On Mon, 19-Jul-1999 at 02:18:02 -0400, T. William Wells wrote:
> In article <19990719080007.A7410@internal>,
> Andre Albsmeier  <andre.albsmeier@mchp.siemens.de> wrote:
> : But I still can't understand what's the reason for doing that. OK,
> : a user could fake a kernel message but now he can do the same thing
> : with all other facilities. He can fake mail or auth messages as he likes...
> 
> "X is something that a user should not do but can anyway.
> Therefore, we should not prevent the user from doing Y." Not very
> logical, is it?

It's your logic, I didn't say that.
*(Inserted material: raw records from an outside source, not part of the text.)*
-- ==== Sys2Proof/Word.lean ====
section
/-! DEFINITION. The words of the part: bytes of exchange memory and of frames, the tick counter, and the sets that the
manual encodes one bit per member (R174). -/

namespace Sys2Proof

/-- One byte of exchange memory, of a frame or of a record. -/
abbrev Byte := BitVec 8

/-- The 32-bit tick counter and every target computed from it, modulo 2^32 (R1). -/
abbrev Tick := BitVec 32

/-- A channel set: bit n stands for channel n, 0 to 5 (R174). -/
abbrev ChannelSet := BitVec 6

/-- A lane set: bit n stands for lane n, 0 to 3 (R174). -/
abbrev LaneSet := BitVec 4

end Sys2Proof
end

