/-- The end action byte; none fails check 8. -/
def endActionField (b : Nat) : Option EndAction :=
  match b with
  | 0 => some .coast
  | 1 => some .hold
  | _ => none

/-- The stop direction byte; none fails check 9. -/
def directionField (b : Nat) : Option StopDirection :=
  match b with
  | 0 => some .riseAbove
  | 1 => some .fallBelow
  | _ => none

/-- The edge byte; none fails check 10. -/
def edgeField (b : Nat) : Option Edge :=
  match b with
  | 0 => some .rise
  | 1 => some .fall
  | 2 => some .any
  | _ => none

/-- The current stop of a SEGMENT: absent for the channel byte 0xFF (R21). -/
def currentStopField (r : List Byte) : Option CurrentStop :=
  if byteAt r 12 = 0xFF then none
  else
    match asFin 6 (byteAt r 12), directionField (byteAt r 13) with
    | some c, some d => some { channel := c, direction := d, threshold := field16 r 14, blanking := byteAt r 16 }
    | _, _ => none

/-- The input stop of a SEGMENT: absent for the input byte 0xFF (R21). -/
def inputStopField (r : List Byte) : Option InputStop :=
  if byteAt r 17 = 0xFF then none
  else
    match asFin 4 (byteAt r 17), edgeField (byteAt r 18) with
    | some i, some e => some { input := i, edge := e }
    | _, _ => none

/-- The gate of a SEGMENT: none for gate number 0 (R58). -/
def gateField (b : Nat) : Option (Fin 4) := if b = 0 then none else asFin 4 (b - 1)

/-- The queue entry of a validated SEGMENT record (R27). -/
def segmentOf (r : List Byte) (o : Origin) : Segment where
  origin := o
  gate := gateField (byteAt r 5)
  source :=
    match sourceField (byteAt r 6) with
    | some (.slot n) => .slot n
    | some (.inline n) => .inline (phasesAt r 20 n)
    | none => .inline []
  repeatCount := byteAt r 7
  endAction := (endActionField (byteAt r 8)).getD .coast
  period := byteAt r 9
  timeout := field16 r 10
  currentStop := currentStopField r
  inputStop := inputStopField r

/-- The first check of a list, numbered, that fails. -/
def firstFailing : List (Nat × Bool) → Option Nat
  | [] => none
  | (n, fails) :: rest => if fails then some n else firstFailing rest

/-- The phases that validation reads (R24). -/
def State.recordPhases (s : State) (r : List Byte) : List Phase :=
  match sourceField (byteAt r 6) with
  | some (.inline n) => phasesAt r 20 n
  | some (.slot n) => (s.slot n).phases
  | none => []

/-- The named slot is not VALID (R23, check 2). -/
def State.slotMissing (s : State) (r : List Byte) : Bool :=
  match sourceField (byteAt r 6) with
  | some (.slot n) => !(s.slot n).valid
  | _ => false

/-- A present current stop is not acceptable for a channel set (R23, check 9). -/
def currentStopBad (r : List Byte) (owned : ChannelSet) : Bool :=
  byteAt r 12 != 0xFF &&
    (!owned.getLsbD (byteAt r 12) || (directionField (byteAt r 13)).isNone || decide (4000 < field16 r 14))

/-- A present input stop is not acceptable (R23, check 10). -/
def inputStopBad (r : List Byte) : Bool :=
  byteAt r 17 != 0xFF && (decide (3 < byteAt r 17) || (edgeField (byteAt r 18)).isNone)

/-- The gate number is above 4, or names a gate of which the lane is no member (R23, check 11). -/
def State.gateBad (s : State) (l : Fin 4) (r : List Byte) : Bool :=
  decide (4 < byteAt r 5) ||
    match gateField (byteAt r 5) with
    | some g => !(s.gate g).members.getLsbD l.val
    | none => false

/-- The first failing check of a SEGMENT record for a lane, by its number (R23). -/
def State.segmentCheck (s : State) (l : Fin 4) (r : List Byte) : Option Nat :=
  let phases := s.recordPhases r
  let owned := (s.lane l).owned
  firstFailing
    [(1, (sourceField (byteAt r 6)).isNone),
     (2, s.slotMissing r),
     (3, phases.any fun p => p.duration == 0),
     (4, phases.any fun p => p.hasInvalid),
     (5, phases.any fun p => p.reaches owned),
     (6, decide (byteAt r 9 < 20) || decide (200 < byteAt r 9)),
     (7, phases.any fun p => decide (1000 < p.duty)),
     (8, (endActionField (byteAt r 8)).isNone),
     (9, currentStopBad r owned),
     (10, inputStopBad r),
     (11, s.gateBad l r),
     (12, byteAt r 7 == 0 && byteAt r 12 == 0xFF && byteAt r 17 == 0xFF && field16 r 10 == 0)]

/-! ### Configuration block (section 10.6) -/

/-- The size in entries that a log2 byte gives: 0 is absent. -/
def ringSize (log2 : Nat) : Nat := if log2 = 0 then 0 else 2 ^ log2

/-- The byte of SQ descriptor n at position k. -/
def sqDescriptor (b : List Byte) (n : Fin 4) (k : Nat) : Nat := byteAt b (0x10 + 8 * n.val + k)

/-- The byte of CQ descriptor n at position k. -/
def cqDescriptor (b : List Byte) (n : Fin 2) (k : Nat) : Nat := byteAt b (0x30 + 8 * n.val + k)

/-- The base of SQ n. -/
def sqBase (b : List Byte) (n : Fin 4) : Nat := field16 b (0x10 + 8 * n.val)

/-- The base of CQ n. -/
def cqBase (b : List Byte) (n : Fin 2) : Nat := field16 b (0x30 + 8 * n.val)

/-- SQ n is present in the block (R114). -/
def sqPresent (b : List Byte) (n : Fin 4) : Bool := sqDescriptor b n 2 != 0

/-- CQ n is present in the block (R114). -/
def cqPresent (b : List Byte) (n : Fin 2) : Bool := cqDescriptor b n 2 != 0

/-- The geometry check of a present SQ fails (R114, order 2). -/
def sqGeometryBad (b : List Byte) (n : Fin 4) : Bool :=
  decide (sqDescriptor b n 2 < 2) || decide (7 < sqDescriptor b n 2) || sqBase b n % 64 != 0 ||
    decide (Config.xmSize < sqBase b n + 64 * ringSize (sqDescriptor b n 2)) || decide (1 < sqDescriptor b n 3) ||
    (sqDescriptor b n 3 == 0 && (decide (sqDescriptor b n 4 < 1) || decide (8 < sqDescriptor b n 4)))

/-- The geometry check of a present CQ fails (R114, order 2). -/
def cqGeometryBad (b : List Byte) (n : Fin 2) : Bool :=
  decide (cqDescriptor b n 2 < 3) || decide (8 < cqDescriptor b n 2) || cqBase b n % 16 != 0 ||
    decide (Config.xmSize < cqBase b n + 16 * ringSize (cqDescriptor b n 2)) || decide (cqDescriptor b n 3 < 1) ||
    decide (32 < cqDescriptor b n 3)

/-- The ring of SQ n by its descriptor; an absent ring is empty. -/
def sqRange (b : List Byte) (n : Fin 4) : Nat × Nat := (sqBase b n, 64 * ringSize (sqDescriptor b n 2))

/-- The ring of CQ n by its descriptor; an absent ring is empty. -/
def cqRange (b : List Byte) (n : Fin 2) : Nat × Nat := (cqBase b n, 16 * ringSize (cqDescriptor b n 2))

/-- Two ranges of a list share a byte. -/
def anyMeet : List (Nat × Nat) → Bool
  | [] => false
  | r :: rs => rs.any (rangesMeet r) || anyMeet rs

/-- A present ring shares a byte with the configuration block, another present ring or an active capture ring (R114, order 3). -/
def State.configOverlap (s : State) (b : List Byte) : Bool :=
  let rings := allLanes.map (sqRange b) ++ allPairs.map (cqRange b)
  let captures := (allPairs.filter fun n => (s.stream n).active).map fun n => ((s.stream n).base, (s.stream n).size)
  anyMeet rings || rings.any fun r => ((0, Config.configBlockSize) :: captures).any (rangesMeet r)

/-- A target or the event-CQ selector names no present CQ (R114, order 5). -/
def configBadTarget (b : List Byte) : Bool :=
  let absent := fun t => match asFin 2 t with
    | some q => !cqPresent b q
    | none => true
  (allLanes.any fun n => sqPresent b n && absent (sqDescriptor b n 5)) || absent (byteAt b 0x40)

/-- The config error of a block as read; none when it passes every check (R114). -/
def State.configCheck (s : State) (b : List Byte) : ConfigError :=
  if b.take 4 ≠ [0x54, 0x51, 0x36, 0x43] then .badSignature
  else if (allLanes.any fun n => sqPresent b n && sqGeometryBad b n) || (allPairs.any fun n => cqPresent b n && cqGeometryBad b n) then
    .badGeometry
  else if s.configOverlap b then .overlap
  else if !sqPresent b 0 || !cqPresent b 0 then .missingQueue
  else if configBadTarget b then .badTarget
  else .none

/-- The SQ context of a descriptor after a successful START (R115). The weight byte of an URGENT SQ is kept as it stands, which no
rule reads (notes/assumptions/4.md). -/
def sqFromConfig (b : List Byte) (n : Fin 4) : Sq where
  base := if sqPresent b n then sqBase b n else 0
  size := ringSize (sqDescriptor b n 2)
  cls := if sqPresent b n && sqDescriptor b n 3 == 1 then .urgent else .normal
  weight := if sqPresent b n then sqDescriptor b n 4 else 0
  target := if sqPresent b n then (asFin 2 (sqDescriptor b n 5)).getD 0 else 0
  state := if sqPresent b n then .empty else .absent
  head := 0
  tail := 0
  expected := 0

/-- The CQ context of a descriptor after a successful START (R115). -/
def cqFromConfig (b : List Byte) (n : Fin 2) : Cq where
  base := if cqPresent b n then cqBase b n else 0
  size := ringSize (cqDescriptor b n 2)
  coalCount := if cqPresent b n then cqDescriptor b n 3 else 0
  coalDelay := if cqPresent b n then cqDescriptor b n 4 else 0
  tail := 0
  hostHead := 0
  phaseTag := true
  unsignalled := 0
  delayTimer := none

/-! ### Written registers (section 10.8) -/

/-- CONTROL.RUN of a written value. -/
def controlRun (v : BitVec 32) : Bool := v.getLsbD 0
I wanted to understand why it is
there. So we can summarize:

The code is there to prevent users from sending faked kern.xxx
messages. The code does not cover other facilities so these
can still be faked.


> It would be nice if there was some control over who can send what
> messages. But it's not there, so we can't rely on them. However,
> it _is_ there for kernel messages, which is better than nothing.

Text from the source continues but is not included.